This seems like a weird way to say that speed is a problem.
I think there's miscommunication. Maybe I'm misunderstanding. But when I say speed is a problem I mean that the world is complex and to go fast you have to cut corners. There's a fundamental truth that I think many people forget: as civilization advances, complexity increases. Think about this from a simple way. When you are in a new domain you can get away with low order approximations. They're better than... well... nothing. Which is what you had before. But as we get better you have to take higher order approximations to improve your results, right? And those higher order approximations almost always increase complexity. So that's the problem.
The need for speed makes you overlook small details. But as we get better those details matter more and more. They're counter to each other. There's strategies that are good but they have nuance too and it's like cliques were we forget the second half. Move fast and break things is great. You learn fast when tearing things apart. But you left a giant mess behind you. If you don't clean it up then the mess just builds. It's way faster and cheaper to clean up now than later. Just like cleaning a dish is way easier right after using it than when it's had time for the grime to set in and harden. Which, of course, this all compounds complexity, like the author states is the problem. Tech debt has interest but we want to pretend the debt doesn't exist.

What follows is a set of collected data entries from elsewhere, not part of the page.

-- ==== Sys2Proof/Tests/Slice0.lean ====
section
/-! SUPPORT. Tests on fixed values, and for each statement with hypotheses a witness that meets them. Expected values come
from spec/95_test_vectors.md (tables S1 to S8, T1 to T7) and from the encodings of spec/opcode_table.json. -/

namespace Sys2Proof.Tests

open Sys2Proof.Machine

/-! ### A machine with a known catalog

PRESUMED: the bytes are the candidate table CAT_GK of spec/93_implementation_defined.md U1, "from general knowledge, not in
source"; only the tests use it. -/

/-- CAT_GK, in the order of spec/20_memory.md R40. -/
def romGK : Memory :=
  [(0, 0x77), (1, 0x78), (2, 0x79), (3, 0x7A), (4, 0x7B), (5, 0x7C), (6, 0x7D), (7, 0x31), (8, 0x30), (9, 0x70),
   (10, 0x71), (11, 0x72), (12, 0x73), (13, 0x74), (14, 0x76), (15, 0x75)]

/-- The machine at power-up with that catalog, about to be presented with one word. -/
def withWord (p : PortWord) : State := ({ State.reset with rom := romGK } : State).placeWord p

/-- A field of the next state, if there is one. -/
def nextField {α : Type} (f : State → α) : Host.Outcome State Fault Refusal → Option α
  | .next t => some (f t)
  | .fault _ => none
  | .refused _ => none

/-- The response word to one E word. -/
def respE (w : EWord) : Option RWord := nextField State.rWord (step (withWord (.e w)))

/-- The sum for one A word. -/
def respA (w : AWord) : Option SWord := nextField State.sSum (step (withWord (.a w)))

/-! ### Well-formedness: the one check, and an ill-formed term it refuses -/

theorem test_wf_percent_bit15_refused : (Instr.percent true 0x8000).wf = false := by decide
theorem test_wf_percent_below_128 : (Instr.percent true 0x7FFF).wf = true := by decide

/-! ### Decoding: every row by a word written out from its encoding -/

theorem test_decode_pwmFreq5 : decode (.e 0b000010000000000000101) = .ok (.pwmFreq5 true) := by decide
theorem test_decode_pwmFreq10 : decode (.e 0b000010000000000001010) = .ok (.pwmFreq10 true) := by decide
theorem test_decode_pwmFreq20 : decode (.e 0b000010000000000010100) = .ok (.pwmFreq20 true) := by decide
theorem test_decode_gateLogicUp : decode (.e 0b000110000000000000000) = .ok (.gateLogicUp true) := by decide
theorem test_decode_gateLogicDown : decode (.e 0b000110000000000000001) = .ok (.gateLogicDown true) := by decide
theorem test_decode_maxPwm95 : decode (.e 0b001010000000001011111) = .ok (.maxPwm95 true) := by decide
theorem test_decode_maxPwm99 : decode (.e 0b001010000000001100011) = .ok (.maxPwm99 true) := by decide
theorem test_decode_laseOnPowerUpFalse : decode (.e 0b001110000000000000000) = .ok (.laseOnPowerUpFalse true) := by decide
theorem test_decode_laseOnPowerUpTrue : decode (.e 0b001110000000000000001) = .ok (.laseOnPowerUpTrue true) := by decide
theorem test_decode_modeManual : decode (.e 0b010010000000000000000) = .ok (.modeManual true) := by decide
theorem test_decode_modeAnc : decode (.e 0b010010000000000000001) = .ok (.modeAnc true) := by decide
theorem test_decode_modeAnv : decode (.e 0b010010000000000000010) = .ok (.modeAnv true) := by decide
theorem test_decode_modeManClosed : decode (.e 0b010010000000000000011) = .ok (.modeManClosed true) := by decide
theorem test_decode_modeAnvClosed : decode (.e 0b010010000000000000100) = .ok (.modeAnvClosed true) := by decide
theorem test_decode_laseFalse : decode (.e 0b010110000000000000000) = .ok (.laseFalse true) := by decide
theorem test_decode_laseTrue : decode (.e 0b010110000000000000001) = .ok (.laseTrue true) := by decide
theorem test_decode_percent : decode (.e 0b011010000101010000000) = .ok (.percent true 0x0A80) := by decide
theorem test_decode_statusRequest : decode (.e 0b011100001001000110100) = .ok (.statusRequest false 0x1234) := by decide
theorem test_decode_addnc : decode (.a 0b00000000011000110000000000001011) = .ok (.addnc 99 11) := by decide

I'm convinced this is what's leading to so much shitware. There's little pressure to actually improve because of centralization but everyone feels the need to move fast, so we move fast into nowhere. We don't want to fix problems, or even acknowledge them, because "new features" is more rewarding.
The SRE team at our company decided to adopt k8s and Helm chart and ArgoCD and whatever. That's cool. Do whatever you want. A few months later they told us, "since we are extremely busy and undermanned, we ask app teams to take care of those helm charts and TF codes from now on." Wait what?
With Helm, yea, that's awful to inflict on developers, use Kustomize with Templates instead (https://kustomize.io/)
However, like most companies, Ops is easy place to cut and they commonly reduce us below outstanding workload. However, when they do, they still push the dev teams to deliver so here we are.
Except that kustomize is very limited in annoying ways. Is very badly documented. And is not the same between the `kubectl apply` and `kustomize`. At the end you will pipe through `sed` anyways.
That limitation makes it easier for the devs to understand and use. I've never seen kubectl kustomize be any different locally then what GitOps/Build system will apply to the cluster. Helm is all over the place because templating engine could connect to Kubernetes API and what you see locally is not what you will get on cluster.
Helm is great idea and awesome for software that is not exactly sure what cluster environment will look. However, for internal software, almost all companies have clear defined Kubernetes environments where you don't have to worry about any of that and kustomize works great.
Use least amount of power instead of most amount of power. If kustomize no longer works for you, Helm is always there if you feel like torturing everyone. FluxCD/Argo support both happily.
To be clear, I didn't not mean to imply that I find Helm to be good at all. I am with you on all the negatives here.
I think the general idea behind kustomize is great. Sadly the execution is a mess of complicated code, with a billion of useless abstractions. Culminating into a tool that doesn't do what it promises. Including infinite loops. Yes I have had it get stuck on infinite loops during text matching.
And before anybody tells me to contribute to kustomize instead of complaining:
1) pay me for it.
2) actually don't, I don't want to touch this codebase. Reading it was traumatizing enough.
cdk8s+ ... you get type checking with TypeScript, you can do whatever because you have a normal runtime (Node/Deno/Bun) no need to live with crude tools
Would you consider that OPS or DevOps? It's DevOps that's insane with all that bullshit, but I always felt like regular OPS teams just kinda keep it pretty classic/standard. The under-reported story on HN is that devops has been just as bad as other more popular punching bags for churn. We went wrong somewhere in the mid 2010s with everything, that's just my feeling.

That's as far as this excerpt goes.